theorem State.strobeFree_kept {m : Nat} {r s : State} (hm : Covers m 0xc000000200) (h : Kept m r s) (ch) (thr) (v) (img) (i) (sym)  : Kept m r (State.strobeFree ch thr v img i sym s) := by
  unfold State.strobeFree
  repeat' (with_reducible first | assumption | exact Covers.trans hm (by decide) | apply State.setLast_kept
                                | apply State.drop_kept | apply when_kept | apply State.modPip_kept
                                | apply State.addStrobe_kept | apply foldl_kept | apply kept_ite | apply kept_ite_snd
                                | apply optKept_some | exact optKept_none | apply optKept_ite | apply optKept_or
                                | apply optKept_getD | exact Kept.refl _ | dsimp only | intro _ | split)

theorem State.scheduleFixed_kept {m : Nat} {r s : State} (hm : Covers m 0x200) (h : Kept m r s) (ch) (thr) (v) (i) (sym)  : Kept m r (State.scheduleFixed ch thr v i sym s) := by
  unfold State.scheduleFixed
  repeat' (with_reducible first | assumption | exact Covers.trans hm (by decide) | apply State.place_kept
                                | apply State.addStrobe_kept | apply foldl_kept | apply kept_ite | apply kept_ite_snd
                                | apply optKept_some | exact optKept_none | apply optKept_ite | apply optKept_or
                                | apply optKept_getD | exact Kept.refl _ | dsimp only | intro _ | split)

theorem State.scheduleChannel_kept {m : Nat} {r s : State} (hm : Covers m 0xc000000200) (h : Kept m r s) (thr) (v) (i) (ch)  : Kept m r (State.scheduleChannel thr v i ch s) := by
  unfold State.scheduleChannel
  repeat' (with_reducible first | assumption | exact Covers.trans hm (by decide) | apply State.scheduleFixed_kept
                                | apply State.driveFree_kept | apply State.strobeFree_kept | apply State.drop_kept
                                | apply State.modPip_kept | apply foldl_kept | apply kept_ite | apply kept_ite_snd
                                | apply optKept_some | exact optKept_none | apply optKept_ite | exact Kept.refl _
                                | dsimp only | intro _ | split)

theorem State.scheduleVec_kept {m : Nat} {r s : State} (hm : Covers m 0xc000000200) (h : Kept m r s) (thr) (v)  : Kept m r (State.scheduleVec thr v s) := by
  unfold State.scheduleVec
  repeat' (with_reducible first | assumption | exact Covers.trans hm (by decide) | apply State.scheduleChannel_kept
                                | apply State.modThr_kept | apply foldl_kept | apply kept_ite | apply kept_ite_snd
                                | apply optKept_some | exact optKept_none | apply optKept_ite | exact Kept.refl _
                                | dsimp only | intro _ | split)

theorem State.pipeStages_kept {m : Nat} {r s : State} (hm : Covers m 0x200) (h : Kept m r s)  : Kept m r (State.pipeStages s) := by
  unfold State.pipeStages
  repeat' (with_reducible first | assumption | exact Covers.trans hm (by decide) | apply each_kept
                                | apply State.modThr_kept | apply foldl_kept | apply kept_ite | apply kept_ite_snd
                                | apply optKept_some | exact optKept_none | apply optKept_ite | exact Kept.refl _
                                | dsimp only | intro _ | split)

theorem execOutputPipeSchedule_kept {m : Nat} {s : State} (hm : Covers m 0xc000000200) (thr) {t : State} (e : execOutputPipeSchedule thr s = .next t) : Kept m s t := by
  refine done_kept ?_ e
  repeat' (with_reducible first | assumption | exact Covers.trans hm (by decide) | apply State.live_kept
                                | apply State.scheduleVec_kept | apply foldl_kept | apply kept_ite | apply kept_ite_snd
                                | apply optKept_some | exact optKept_none | apply optKept_ite | exact Kept.refl _
                                | dsimp only | intro _)

theorem State.reportDrops_kept {m : Nat} {r s : State} (hm : Covers m 0x220) (h : Kept m r s)   : Kept m r (State.reportDrops s) := by
  unfold State.reportDrops
  repeat' (with_reducible first | assumption | exact Covers.trans hm (by decide) | apply State.fault_kept
                                | apply State.withSeq_kept | apply foldl_kept | apply kept_ite | apply kept_ite_snd
                                | apply optKept_some | exact optKept_none | apply optKept_ite | exact Kept.refl _
                                | dsimp only | intro _ | split)

theorem State.placeQuiet_kept {m : Nat} {r s : State} (hm : Covers m 0xc000000200) (h : Kept m r s) (ch) (t) (lead)  : Kept m r (State.placeQuiet ch t lead s) := by
  unfold State.placeQuiet
  repeat' (with_reducible first | assumption | exact Covers.trans hm (by decide) | apply State.place_kept
                                | apply State.drop_kept | apply State.modPip_kept | apply foldl_kept | apply kept_ite
                                | apply kept_ite_snd | apply optKept_some | exact optKept_none | apply optKept_ite
                                | apply optKept_or | apply optKept_getD | exact Kept.refl _ | dsimp only | intro _
                                | split)

theorem State.dropStrobe_kept {m : Nat} {r s : State} (hm : Covers m 0x200) (h : Kept m r s) (ch) (b)  : Kept m r (State.dropStrobe ch b s) := by
  unfold State.dropStrobe
  repeat' (with_reducible first | assumption | exact Covers.trans hm (by decide) | apply State.modThr_kept
                                | apply foldl_kept | apply kept_ite | apply kept_ite_snd | apply optKept_some
                                | exact optKept_none | apply optKept_ite | exact Kept.refl _ | dsimp only | intro _
                                | split)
.....
## WHAT YOU NEED TO DO
Out of the data above, set down the lines from the one with "thr v s) := by" to the one with "decide) | apply State.fault_kept", both included, exactly as written and with no additions.

## RESULT OF THE EXERCISE
theorem State.scheduleVec_kept {m : Nat} {r s : State} (hm : Covers m 0xc000000200) (h : Kept m r s) (thr) (v)  : Kept m r (State.scheduleVec thr v s) := by
  unfold State.scheduleVec
  repeat' (with_reducible first | assumption | exact Covers.trans hm (by decide) | apply State.scheduleChannel_kept
                                | apply State.modThr_kept | apply foldl_kept | apply kept_ite | apply kept_ite_snd
                                | apply optKept_some | exact optKept_none | apply optKept_ite | exact Kept.refl _
                                | dsimp only | intro _ | split)

theorem State.pipeStages_kept {m : Nat} {r s : State} (hm : Covers m 0x200) (h : Kept m r s)  : Kept m r (State.pipeStages s) := by
  unfold State.pipeStages
  repeat' (with_reducible first | assumption | exact Covers.trans hm (by decide) | apply each_kept
                                | apply State.modThr_kept | apply foldl_kept | apply kept_ite | apply kept_ite_snd
                                | apply optKept_some | exact optKept_none | apply optKept_ite | exact Kept.refl _
                                | dsimp only | intro _ | split)

theorem execOutputPipeSchedule_kept {m : Nat} {s : State} (hm : Covers m 0xc000000200) (thr) {t : State} (e : execOutputPipeSchedule thr s = .next t) : Kept m s t := by
  refine done_kept ?_ e
  repeat' (with_reducible first | assumption | exact Covers.trans hm (by decide) | apply State.live_kept
                                | apply State.scheduleVec_kept | apply foldl_kept | apply kept_ite | apply kept_ite_snd
                                | apply optKept_some | exact optKept_none | apply optKept_ite | exact Kept.refl _
                                | dsimp only | intro _)

theorem State.reportDrops_kept {m : Nat} {r s : State} (hm : Covers m 0x220) (h : Kept m r s)   : Kept m r (State.reportDrops s) := by
  unfold State.reportDrops
  repeat' (with_reducible first | assumption | exact Covers.trans hm (by decide) | apply State.fault_kept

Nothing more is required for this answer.